/-- Whether the sector of an address is poisoned at its home (R375). -/
def State.homePoison (s : State) (pa : Nat) : Bool :=
  if inWindow pa then false
  else
    match s.l2Line pa with
    | some l => l.poison.contains (pa % 128 / 32)
    | none => s.dramPoison pa

/-- The storage that holds a sector now, as an error record names it (R375, R384): its unit and its die. -/
def State.memUnit (s : State) (pa : Nat) : Nat := if (s.l2Line pa).isSome then 3 else 6
def State.memDie (s : State) (pa : Nat) : Nat := if (s.l2Line pa).isSome then s.homeDie pa else 8 + s.homeDie pa

/-- An error record about a sector (R384). -/
def State.logSector (s : State) (kind pa asid crew : Nat) : State :=
  s.logError kind (s.memUnit pa) (s.memDie pa) asid (pa / 32 * 32) crew

/-- Whether the check value carried by the sector of an address differs from that of its bytes (R377). -/
def State.checkFails (s : State) (pa : Nat) : Bool :=
  match s.placeOf pa with
  | some p =>
    match findBy (fun c => c.1 == p / 32) s.checks with
    | some c => !inWindow pa && crc16 (s.homeBytes (pa / 32 * 32) 32) != c.2.toNat
    | none => false
  | none => false

/-- Sectors of 32 bytes that n bytes at an address touch, by their first address. -/
def sectors (pa n : Nat) : List Nat :=
  (List.range ((pa + n - 1) / 32 + 1 - pa / 32)).map fun i => (pa / 32 + i) * 32

/-- A sector of an access that its consumer meets as bad data: poisoned, or (where R377 checks) with a failing check
value. -/
def State.badSector (s : State) (checked : Bool) (pa n : Nat) : Option Nat :=
  findBy (fun a => s.homePoison a || (checked && s.checkFails a)) (sectors pa n)

/-- The 128 bytes and poisoned sectors of a line in DRAM. -/
def State.dramLine (s : State) (num : Nat) : Line :=
  { num := num, data := (List.range 128).map fun i => s.dramByte (num * 128 + i), dirty := false,
    poison := match s.placeOf (num * 128) with
      | some p => (List.range 4).filter fun i =>
          s.poison.contains (p / 32 + i) || s.lostLinks.contains (.base (p / 2 ^ 36))
      | none => [],
    mism := [] }

/-- Before bytes of DRAM change under a stack task: what the task's step 1 left in its input lines is kept for it
(R271). `own` is the task that writes, whose own values replace what is kept. -/
def Task.keep (t : Task) (own : Option Nat) (olds : List (Nat × Byte)) : Task :=
  if t.inLines.isEmpty then t
  else if own == some t.serial then { t with kept := t.kept.filter fun k => !(olds.any fun x => x.1 == k.1) }
  else
    { t with kept := olds.foldl (fun k x =>
        if (t.inLines.any fun r => decide (r.1 ≤ x.1 / 128 ∧ x.1 / 128 ≤ r.2)) && (cellAt k x.1).isNone then cellPut k x.1 x.2
        else k) t.kept }

def State.keepInputs (s : State) (own : Option Nat) (pas : List Nat) : State :=
  if s.tasks.all fun t => t.inLines.isEmpty then s
  else
    let olds := pas.map fun pa => (pa, s.dramByte pa)
    { s with tasks := s.tasks.map fun t => t.keep own olds }

/-- A line written back to DRAM, its sideband poison marks with it (R376), and removed from the list. -/
def State.writeBack (s : State) (num : Nat) : State :=
  match findBy (fun l => l.num == num) s.l2 with
  | none => s
  | some l =>
    let s := { s with l2 := dropBy (fun l => l.num == num) s.l2 }
    if l.dirty then
      let s := s.keepInputs none ((List.range 128).map fun i => num * 128 + i)
      match s.placeOf (num * 128) with
      | some p =>
        { s with
          dram := s.dram.writeBytes p l.data,
          poison := (s.poison.filter fun x => !(decide (p / 32 ≤ x ∧ x < p / 32 + 4)))
            ++ (l.poison.map fun i => p / 32 + i) }
      | none => s
    else s

/-- The line dropped from the L2 without a write-back. -/
def State.dropLine (s : State) (num : Nat) : State := { s with l2 := dropBy (fun l => l.num == num) s.l2 }

/-- A clean line that a stack core's store has made older than DRAM may have been evicted before it is read
(R231, R271): the device's own choice. -/
def State.settleLine (s : State) (pa : Nat) : State :=
  match s.l2Line pa with
  | some l => if !l.dirty && l.data != (s.dramLine l.num).data && s.choose 1 l.num then s.dropLine l.num else s
  | none => s

/-- The 128 bytes of a line with one replaced. -/
def setAt (l : List Byte) (i : Nat) (x : Byte) : List Byte := (l ++ List.replicate (128 - l.length) 0).set i x

/-- One byte stored at its home; poison and check values apart. -/
def State.putHome (s : State) (pa : Nat) (b : Byte) : State :=
  if inWindow pa then s
  else
    match s.l2Line pa with
    | some _ =>
      { s with l2 := updBy (fun l => l.num == pa / 128)
                       (fun l => { l with data := setAt l.data (pa % 128) b, dirty := true }) s.l2 }
    | none =>
      if (s.regionOf pa).isSome then
        let l := s.dramLine (pa / 128)
        { s with l2 := insertBy Line.num { l with data := setAt l.data (pa % 128) b, dirty := true } s.l2 }
      else s

/-- The poison mark of the sector of an address. -/
def State.markPoison (s : State) (pa : Nat) (on : Bool) : State :=
  if inWindow pa then s
  else
    match s.l2Line pa with
    | some _ =>
      { s with l2 := updBy (fun l => l.num == pa / 128)
                       (fun l => { l with poison := if on then addNat l.poison (pa % 128 / 32)
                                                    else l.poison.filter fun i => i != pa % 128 / 32,
                                          dirty := true }) s.l2 }
    | none =>
      match s.placeOf pa with
      | some p => { s with poison := if on then addNat s.poison (p / 32) else s.poison.filter fun x => x != p / 32 }
      | none => s

def State.clearCheck (s : State) (pa : Nat) : State :=
  match s.placeOf pa with
  | some p => { s with checks := s.checks.filter fun c => c.1 != p / 32 }
  | none => s

/-- The sectors of a write before it performs (R376, R377): a sector wholly covered loses its mark; one covered in
part keeps it, and becomes poisoned when its check value fails, which is a mismatch and a poison created (R384). -/
def State.beforeWrite (s : State) (addrs : List Nat) : State :=
  (distinct (addrs.map fun a => a / 32)).foldl (fun s sec =>
    let pa := sec * 32
    if (distinct (addrs.filter fun a => a / 32 == sec)).length == 32 then
      (if s.homePoison pa then s.markPoison pa false else s).clearCheck pa
    else if s.checkFails pa then
      (((s.markPoison pa true).clearCheck pa).logSector 3 pa 0 0xFFFFFFFF).logSector 1 pa 0 0xFFFFFFFF
    else s.clearCheck pa) s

Requirement: Provide the number of lines holding the word "poisoned" within the material, without any other text.

Task answer: 4